半导体及其合金中影响电子自旋动力学的新因素

项目名称： 半导体及其合金中影响电子自旋动力学的新因素

项目编号： No.11504194

项目类型： 青年科学基金项目

立项/批准年度： 2016

项目学科： 数理科学和化学

项目作者： 滕利华

作者单位： 青岛科技大学

项目金额： 21万元

中文摘要： 近两年，作为自旋电子学领域的新材料，半导体合金GaAsBi体现出重要的研究价值，本项目将以GaAs和GaAsBi两种典型的半导体和半导体合金为研究对象，提出半导体及其合金中影响电子自旋动力学的新因素，具体内容包括：测量常温和低温下GaAsBi中电子初始自旋极化度的过超能量依赖，以期在GaAsBi高过超能量态获得高的电子初始自旋极化度。在GaAs和GaAsBi的电子－轻空穴和电子－重空穴系统内，分别测量常温下电子自旋弛豫时间、低温下电子自旋相干弛豫时间及GaAsBi中电子g因子的过超能量依赖，以期发现轻、重空穴系统对电子自旋弛豫时间、自旋相干弛豫时间和g因子的不同影响，通过理论分析揭示轻、重空穴系统对电子自旋动力学和g因子具有不同影响的物理机理，提出影响电子自旋动力学的新因素：轻、重空穴系统，获得高过超能量态电子自旋弛豫和自旋相干弛豫的机制，揭示GaAs和GaAsBi中电子自旋动力学的异同。

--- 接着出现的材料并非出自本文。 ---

-- ==== Sys2Proof/Laws/Codec.lean ====
section
/-! SUPPORT. The laws of the field codec and of the frame functions (40_field_codec.md R124 to R132,
42_frame_builder_checksum.md R191): widths, digits, values, and when a codec function faults. -/

namespace Sys2Proof.Machine

/-- R121, R124: a text field has the declared width. -/
@[simp] theorem encTxt_length (t : ByteString) (w : Nat) : (encTxt t w).length = w := by
  simp [encTxt]; omega

/-- R124: byte `i` of a text field. -/
theorem encTxt_getElem? (t : ByteString) (w i : Nat) (h : i < w) :
    (encTxt t w)[i]? = some ((t[i]?).getD 0x20#8) := by
  unfold encTxt
  by_cases hi : i < t.length
  · rw [List.getElem?_append_left (by simp; omega), List.getElem?_take, if_pos h, List.getElem?_eq_getElem hi]
    rfl
  · rw [List.getElem?_append_right (by simp; omega), List.getElem?_replicate, if_pos (by simp; omega),
      List.getElem?_eq_none (by omega)]
    rfl

theorem asciiOfDigit_toNat (d : Nat) (h : d < 10) : (asciiOfDigit d).toNat = 0x30 + d := by
  simp only [asciiOfDigit, BitVec.toNat_ofNat]
  omega

theorem isAsciiDigit_iff (b : Byte) : isAsciiDigit b = true ↔ 0x30 ≤ b.toNat ∧ b.toNat ≤ 0x39 := by
  simp [isAsciiDigit]

theorem isAsciiDigit_asciiOfDigit (d : Nat) (h : d < 10) : isAsciiDigit (asciiOfDigit d) = true := by
  rw [isAsciiDigit_iff, asciiOfDigit_toNat d h]; omega

@[simp] theorem digitsNumber_nil : digitsNumber [] = 0 := rfl

@[simp] theorem digitsNumber_append_one (t : ByteString) (b : Byte) :
    digitsNumber (t ++ [b]) = digitsNumber t * 10 + (b.toNat - 0x30) := by
  simp [digitsNumber]

/-- A string of `n` digits is below `10^n`. -/
theorem digitsNumber_lt (t : ByteString) (h : ∀ b ∈ t, isAsciiDigit b = true) : digitsNumber t < 10 ^ t.length := by
  induction t using List.reverseRecOn with
  | nil => simp
  | append_singleton t b ih =>
    have hb := (isAsciiDigit_iff b).1 (h b (by simp))
    have := ih (fun x hx => h x (by simp [hx]))
    rw [digitsNumber_append_one, List.length_append, List.length_singleton, Nat.pow_succ]
    omega

/-- Two digit strings of one length and one value are equal. -/
theorem digitsNumber_inj (t u : ByteString) (hl : t.length = u.length) (ht : ∀ b ∈ t, isAsciiDigit b = true)
    (hu : ∀ b ∈ u, isAsciiDigit b = true) (hn : digitsNumber t = digitsNumber u) : t = u := by
  induction t using List.reverseRecOn generalizing u with
  | nil => exact (List.length_eq_zero_iff.1 hl.symm).symm
  | append_singleton t b ih =>
    rcases List.eq_nil_or_concat u with rfl | ⟨u, c, rfl⟩
    · simp at hl
    · rw [List.concat_eq_append] at *
      have hb := (isAsciiDigit_iff b).1 (ht b (by simp))
      have hc := (isAsciiDigit_iff c).1 (hu c (by simp))
      simp only [digitsNumber_append_one] at hn
      have hbc : b = c := BitVec.eq_of_toNat_eq (by omega)
      rw [ih u (by simpa using hl) (fun x hx => ht x (by simp [hx])) (fun x hx => hu x (by simp [hx])) (by omega),
        hbc]

/-- The `n` digits of `m` as characters (R126). -/
def digitString (m n : Nat) : ByteString := (List.range n).map (fun i => asciiOfDigit (digitAt m n i))

@[simp] theorem digitString_length (m n : Nat) : (digitString m n).length = n := by simp [digitString]

theorem digitAt_succ (m n j : Nat) (h : j < n) : digitAt m (n + 1) j = digitAt (m / 10) n j := by
  unfold digitAt
  rw [Nat.div_div_eq_div_mul, (by omega : n + 1 - 1 - j = (n - 1 - j) + 1), Nat.pow_succ, Nat.mul_comm]

theorem digitString_succ (m n : Nat) : digitString m (n + 1) = digitString (m / 10) n ++ [asciiOfDigit (m % 10)] := by
  simp only [digitString, List.range_succ, List.map_append, List.map_cons, List.map_nil]
  congr 1
  · exact List.map_congr_left (fun i hi => by rw [digitAt_succ m n i (by simpa using hi)])
  · simp [digitAt]

theorem digitString_digits (m n : Nat) : ∀ b ∈ digitString m n, isAsciiDigit b = true := by
  intro b hb
  obtain ⟨i, -, rfl⟩ := List.mem_map.1 hb
  exact isAsciiDigit_asciiOfDigit _ (Nat.mod_lt _ (by omega))

theorem digitsNumber_digitString (m n : Nat) : digitsNumber (digitString m n) = m % 10 ^ n := by
  induction n generalizing m with
  | zero => simp [digitString, Nat.mod_one]
  | succ n ih =>
    rw [digitString_succ, digitsNumber_append_one, ih, asciiOfDigit_toNat _ (Nat.mod_lt _ (by omega)),
      Nat.add_sub_cancel_left, Nat.pow_succ, Nat.mul_comm (10 ^ n) 10, Nat.mod_mul]
    omega

/-- R126: when `enc_num` answers, and what: the `w` digits of the value. -/
theorem encNum_ok (m w : Nat) (h : m < 10 ^ w) : encNum m w = .ok (digitString m w) := by
  simp [encNum, digitString, Nat.not_le.2 h]

theorem encNum_overflow (m w : Nat) (h : 10 ^ w ≤ m) : encNum m w = .error .overflow := by simp [encNum, h]

/-- R126: all that `enc_num` can do. -/
theorem encNum_cases (m w : Nat) :
    (m < 10 ^ w ∧ encNum m w = .ok (digitString m w)) ∨ (10 ^ w ≤ m ∧ encNum m w = .error .overflow) := by
  rcases Nat.lt_or_ge m (10 ^ w) with h | h
  · exact .inl ⟨h, encNum_ok m w h⟩
  · exact .inr ⟨h, encNum_overflow m w h⟩

theorem highNibble_packDigits (t u : Nat) (ht : t < 10) : (highNibble (packDigits t u)).toNat = t := by
  have : highNibble (packDigits t u) = BitVec.ofNat 4 t := by
    unfold highNibble packDigits
    ext i hi
    simp only [BitVec.getElem_extractLsb', BitVec.getLsbD_append]
    interval_cases i <;> simp [BitVec.getLsbD_eq_getElem]
  rw [this, BitVec.toNat_ofNat]; omega

theorem lowNibble_packDigits (t u : Nat) (hu : u < 10) : (lowNibble (packDigits t u)).toNat = u := by
  have : lowNibble (packDigits t u) = BitVec.ofNat 4 u := by
    unfold lowNibble packDigits
    ext i hi
    simp only [BitVec.getElem_extractLsb', BitVec.getLsbD_append]
    interval_cases i <;> simp [BitVec.getLsbD_eq_getElem]
  rw [this, BitVec.toNat_ofNat]; omega

theorem isBcdByte_iff (b : Byte) : isBcdByte b = true ↔ (highNibble b).toNat ≤ 9 ∧ (lowNibble b).toNat ≤ 9 := by
  simp [isBcdByte]

theorem isBcdByte_packDigits (t u : Nat) (ht : t < 10) (hu : u < 10) : isBcdByte (packDigits t u) = true := by
  rw [isBcdByte_iff, highNibble_packDigits t u ht, lowNibble_packDigits t u hu]; omega

theorem bcdCharacters_packDigits (t u : Nat) (ht : t < 10) (hu : u < 10) :
    bcdCharacters (packDigits t u) = [asciiOfDigit t, asciiOfDigit u] := by
  rw [bcdCharacters, highNibble_packDigits t u ht, lowNibble_packDigits t u hu]

/-- A packed-decimal byte is its two digits packed. -/
theorem packDigits_nibbles (b : Byte) : packDigits (highNibble b).toNat (lowNibble b).toNat = b := by
  unfold packDigits highNibble lowNibble
  simp only [BitVec.ofNat_toNat, BitVec.setWidth_eq]
  ext i hi
  rw [BitVec.getElem_append]
  split
  · simp [BitVec.getLsbD_eq_getElem, hi]
  · rename_i h
    simp only [BitVec.getElem_extractLsb', (by omega : 4 + (i - 4) = i), BitVec.getLsbD_eq_getElem hi]

/-- The `2 w` digits of `m` packed two in a byte (R127). -/
def packedString (m w : Nat) : ByteString :=
  (List.range w).map (fun i => packDigits (digitAt m (2 * w) (2 * i)) (digitAt m (2 * w) (2 * i + 1)))

@[simp] theorem packedString_length (m w : Nat) : (packedString m w).length = w := by simp [packedString]

theorem digitAt_lt (m n j : Nat) : digitAt m n j < 10 := Nat.mod_lt _ (by omega)

theorem packedString_bcd (m w : Nat) : ∀ b ∈ packedString m w, isBcdByte b = true := by
  intro b hb
  obtain ⟨i, -, rfl⟩ := List.mem_map.1 hb
  exact isBcdByte_packDigits _ _ (digitAt_lt ..) (digitAt_lt ..)

theorem range_two_mul (n : Nat) : List.range (2 * n) = (List.range n).flatMap (fun i => [2 * i, 2 * i + 1]) := by
  induction n with
  | zero => rfl
  | succ n ih =>
    rw [List.range_succ, List.flatMap_append, ← ih, (by omega : 2 * (n + 1) = 2 * n + 1 + 1), List.range_succ,
      List.range_succ]
    simp

theorem packedString_characters (m w : Nat) : (packedString m w).flatMap bcdCharacters = digitString m (2 * w) := by
  simp only [packedString, digitString, List.flatMap_map, range_two_mul, List.map_flatMap, List.map_cons,
    List.map_nil]
  congr 1
  funext i
  exact bcdCharacters_packDigits _ _ (digitAt_lt ..) (digitAt_lt ..)

theorem encBcd_ok (m w : Nat) (h : m < 10 ^ (2 * w)) : encBcd m w = .ok (packedString m w) := by
  simp [encBcd, packedString, Nat.not_le.2 h]

theorem encBcd_overflow (m w : Nat) (h : 10 ^ (2 * w) ≤ m) : encBcd m w = .error .overflow := by simp [encBcd, h]

/-- R127: all that `enc_bcd` can do. -/
theorem encBcd_cases (m w : Nat) :
    (m < 10 ^ (2 * w) ∧ encBcd m w = .ok (packedString m w)) ∨
      (10 ^ (2 * w) ≤ m ∧ encBcd m w = .error .overflow) := by
  rcases Nat.lt_or_ge m (10 ^ (2 * w)) with h | h
  · exact .inl ⟨h, encBcd_ok m w h⟩
  · exact .inr ⟨h, encBcd_overflow m w h⟩

theorem bcdCharacters_digits (b : Byte) (h : isBcdByte b = true) :
    ∀ c ∈ bcdCharacters b, isAsciiDigit c = true := by
  have := (isBcdByte_iff b).1 h
  intro c hc
  simp only [bcdCharacters, List.mem_cons, List.not_mem_nil, or_false] at hc
  rcases hc with rfl | rfl <;> exact isAsciiDigit_asciiOfDigit _ (by omega)

theorem flatMap_bcdCharacters_length (b : ByteString) : (b.flatMap bcdCharacters).length = 2 * b.length := by
  induction b with
  | nil => rfl
  | cons c b ih => simp only [List.flatMap_cons, List.length_append, ih, List.length_cons, bcdCharacters,
      List.length_nil]; omega

theorem flatMap_bcdCharacters_digits (b : ByteString) (h : ∀ x ∈ b, isBcdByte x = true) :
    ∀ c ∈ b.flatMap bcdCharacters, isAsciiDigit c = true := by
  intro c hc
  obtain ⟨x, hx, hc⟩ := List.mem_flatMap.1 hc
  exact bcdCharacters_digits x (h x hx) c hc

theorem asciiOfDigit_inj (a b : Nat) (ha : a < 10) (hb : b < 10) (h : asciiOfDigit a = asciiOfDigit b) : a = b := by
  have := congrArg BitVec.toNat h
  rw [asciiOfDigit_toNat a ha, asciiOfDigit_toNat b hb] at this
  omega

/-- The digit characters determine the packed-decimal bytes. -/
theorem flatMap_bcdCharacters_inj (b c : ByteString) (hb : ∀ x ∈ b, isBcdByte x = true)
    (hc : ∀ x ∈ c, isBcdByte x = true) (h : b.flatMap bcdCharacters = c.flatMap bcdCharacters) : b = c := by
  induction b generalizing c with
  | nil =>
    cases c with
    | nil => rfl
    | cons y c => simp [bcdCharacters] at h
  | cons x b ih =>
    cases c with
    | nil => simp [bcdCharacters] at h
    | cons y c =>
      simp only [List.flatMap_cons, bcdCharacters, List.cons_append, List.nil_append, List.cons.injEq] at h
      obtain ⟨h1, h2, h3⟩ := h
      have hx := (isBcdByte_iff x).1 (hb x (by simp))
      have hy := (isBcdByte_iff y).1 (hc y (by simp))
      have e1 := asciiOfDigit_inj _ _ (by omega) (by omega) h1
      have e2 := asciiOfDigit_inj _ _ (by omega) (by omega) h2
      rw [ih c (fun z hz => hb z (by simp [hz])) (fun z hz => hc z (by simp [hz])) h3,
        ← packDigits_nibbles x, ← packDigits_nibbles y, e1, e2]

/-- R129: a digit string has its number. -/
theorem digitsVal_ok (t : ByteString) (h : ∀ b ∈ t, isAsciiDigit b = true) : digitsVal t = .ok (digitsNumber t) := by
  have : t.findIdx? (fun b => !isAsciiDigit b) = none := by
    rw [List.findIdx?_eq_none_iff]; intro b hb; simp [h b hb]
  simp [digitsVal, this]

/-- R129: all that `digits_val` can do: the number of a digit string, or a fault at the first other byte. -/
theorem digitsVal_cases (t : ByteString) :
    ((∀ b ∈ t, isAsciiDigit b = true) ∧ digitsVal t = .ok (digitsNumber t)) ∨
      ∃ i, ∃ h : i < t.length, isAsciiDigit t[i] = false ∧
        (∀ j, ∀ hj : j < i, isAsciiDigit (t[j]'(by omega)) = true) ∧ digitsVal t = .error (.invalid i) := by
  unfold digitsVal
  cases hf : t.findIdx? (fun b => !isAsciiDigit b) with
  | none =>
    left
    rw [List.findIdx?_eq_none_iff] at hf
    exact ⟨fun b hb => by simpa using hf b hb, rfl⟩
  | some i =>
    right
    obtain ⟨hi, h1, h2⟩ := List.findIdx?_eq_some_iff_getElem.1 hf
    exact ⟨i, hi, by simpa using h1, fun j hj => by simpa using h2 j hj, rfl⟩

theorem digitsVal_bad (t : ByteString) (i : Nat) (hi : i < t.length) (h : isAsciiDigit t[i] = false)
    (hj : ∀ j, ∀ hj : j < i, isAsciiDigit (t[j]'(by omega)) = true) : digitsVal t = .error (.invalid i) := by
  have : t.findIdx? (fun b => !isAsciiDigit b) = some i :=
    List.findIdx?_eq_some_iff_getElem.2 ⟨hi, by simp [h], fun j hji => by simp [hj j hji]⟩
  simp [digitsVal, this]

/-- R130: a string of packed-decimal bytes has its digit characters. -/
theorem decBcd_ok (t : ByteString) (h : ∀ b ∈ t, isBcdByte b = true) : decBcd t = .ok (t.flatMap bcdCharacters) := by
  have : t.findIdx? (fun b => !isBcdByte b) = none := by
    rw [List.findIdx?_eq_none_iff]; intro b hb; simp [h b hb]
  simp [decBcd, this]

/-- R130: all that `dec_bcd` can do. -/
theorem decBcd_cases (t : ByteString) :
    ((∀ b ∈ t, isBcdByte b = true) ∧ decBcd t = .ok (t.flatMap bcdCharacters)) ∨
      ∃ i, ∃ h : i < t.length, isBcdByte t[i] = false ∧
        (∀ j, ∀ hj : j < i, isBcdByte (t[j]'(by omega)) = true) ∧ decBcd t = .error (.invalid i) := by
  unfold decBcd
  cases hf : t.findIdx? (fun b => !isBcdByte b) with
  | none =>
    left
    rw [List.findIdx?_eq_none_iff] at hf
    exact ⟨fun b hb => by simpa using hf b hb, rfl⟩
  | some i =>
    right
    obtain ⟨hi, h1, h2⟩ := List.findIdx?_eq_some_iff_getElem.1 hf
    exact ⟨i, hi, by simpa using h1, fun j hj => by simpa using h2 j hj, rfl⟩

theorem decBcd_bad (t : ByteString) (i : Nat) (hi : i < t.length) (h : isBcdByte t[i] = false)
    (hj : ∀ j, ∀ hj : j < i, isBcdByte (t[j]'(by omega)) = true) : decBcd t = .error (.invalid i) := by
  have : t.findIdx? (fun b => !isBcdByte b) = some i :=
    List.findIdx?_eq_some_iff_getElem.2 ⟨hi, by simp [h], fun j hji => by simp [hj j hji]⟩
  simp [decBcd, this]

/-- R131: the bytes and the scale of a numeric result. -/
@[simp] theorem numResult_bytes (ds : ByteString) (sc : BitVec 4) : (numResult ds sc).bytes = ds := by
  unfold numResult; split <;> rfl

@[simp] theorem numResult_ns (ds : ByteString) (sc : BitVec 4) : (numResult ds sc).ns = sc := by
  unfold numResult; split <;> rfl

@[simp] theorem numResult_nv (ds : ByteString) (sc : BitVec 4) : (numResult ds sc).nv = decide (ds.length ≤ 19) := by
  unfold numResult; split <;> simp_all

/-- R131: "Nineteen digits always fit 64 bits". -/
theorem numResult_xd_toNat (ds : ByteString) (sc : BitVec 4) (h : ∀ b ∈ ds, isAsciiDigit b = true) :
    (numResult ds sc).xd.toNat = if ds.length ≤ 19 then digitsNumber ds else 0 := by
  unfold numResult
  split
  · rename_i hl
    have h1 := digitsNumber_lt ds h
    have h2 : 10 ^ ds.length ≤ 10 ^ 19 := Nat.pow_le_pow_right (by omega) hl
    simp only [datum, BitVec.toNat_ofNat]
    exact Nat.mod_eq_of_lt (lt_of_lt_of_le h1 (le_trans h2 (by decide)))
  · rfl

/-- R140: all that the decode of an ASCII-decimal field can do. -/
theorem decodeNum_cases (f : ByteString) (sc : BitVec 4) :
    decodeNum f sc = .ok (numResult f sc) ∨ ∃ i, i < f.length ∧ decodeNum f sc = .error (.invalid i) := by
  unfold decodeNum
  rcases digitsVal_cases f with ⟨-, h⟩ | ⟨i, hi, -, -, h⟩
  · exact .inl (by rw [h])
  · exact .inr ⟨i, hi, by rw [h]⟩

/-- R141: all that the decode of a packed-decimal field can do. -/
theorem decodeBcd_cases (f : ByteString) (sc : BitVec 4) :
    decodeBcd f sc = .ok (numResult (f.flatMap bcdCharacters) sc) ∨
      ∃ i, i < f.length ∧ decodeBcd f sc = .error (.invalid i) := by
  unfold decodeBcd
  rcases decBcd_cases f with ⟨-, h⟩ | ⟨i, hi, -, -, h⟩
  · exact .inl (by rw [h])
  · exact .inr ⟨i, hi, by rw [h]⟩

/-- R191: the length of an identifier. -/
theorem idBytes_length (id : BitVec 24) :
    (idBytes id).length = if id.toNat < 0x100 then 1 else if id.toNat < 0x10000 then 2 else 3 := by
  unfold idBytes; split
  · rfl
  · split <;> rfl

theorem idBytes_length_pos (id : BitVec 24) : 1 ≤ (idBytes id).length := by
  rw [idBytes_length]; split
  · omega
  · split <;> omega

theorem idBytes_length_le (id : BitVec 24) : (idBytes id).length ≤ 3 := by
  rw [idBytes_length]; split
  · omega
  · split <;> omega

/-- R196: "The packet is `len(c) + 5` bytes long." -/
@[simp] theorem packet_length (stx : Byte) (c : ByteString) : (packet stx c).length = c.length + 5 := by
  simp [packet, le16]

end Sys2Proof.Machine
end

中文关键词： 半导体合金；自旋极化；自旋弛豫；高过超能量态；轻；重空穴

英文摘要： In recent two years, as a new material for spintronics, semiconductor alloy GaAsBi embodies important research value. We will take two kinds of typical semiconductor and semiconductor alloy GaAs and GaAsBi as the research objects, the new factors that influence the spin dynamics in semiconductor and its alloy will be proposed. Specific contents are as follows: We will measure the excess energy dependence of the initial degree of electron-spin polarization in GaAsBi at room temperature and low temperature, respectively. We hope that higher degree of electron-spin polarization can be find at higher excess-energy levels. In electron-light-hole and electron-heavy-hole subsystems of GaAs and GaAsBi, we will measure the excess energy dependence of the electron-spin relaxation time, spin coherence relaxation time and g factor (in GaAsBi) at room temperature and low temperature, respectively. The different influence of light and heavy holes on electron-spin relaxation time, spin coherence relaxation time and g factor will be found, the physical mechanism of the different influence will also be studied. The new factors that influence the spin dynamics will be proposed. In addition, the spin relaxation mechanism and spin coherence relaxation mechanism of electrons with high excess energy will be found, we will also reveal the similarities and differences of the spin dynamics in GaAs and GaAsBi.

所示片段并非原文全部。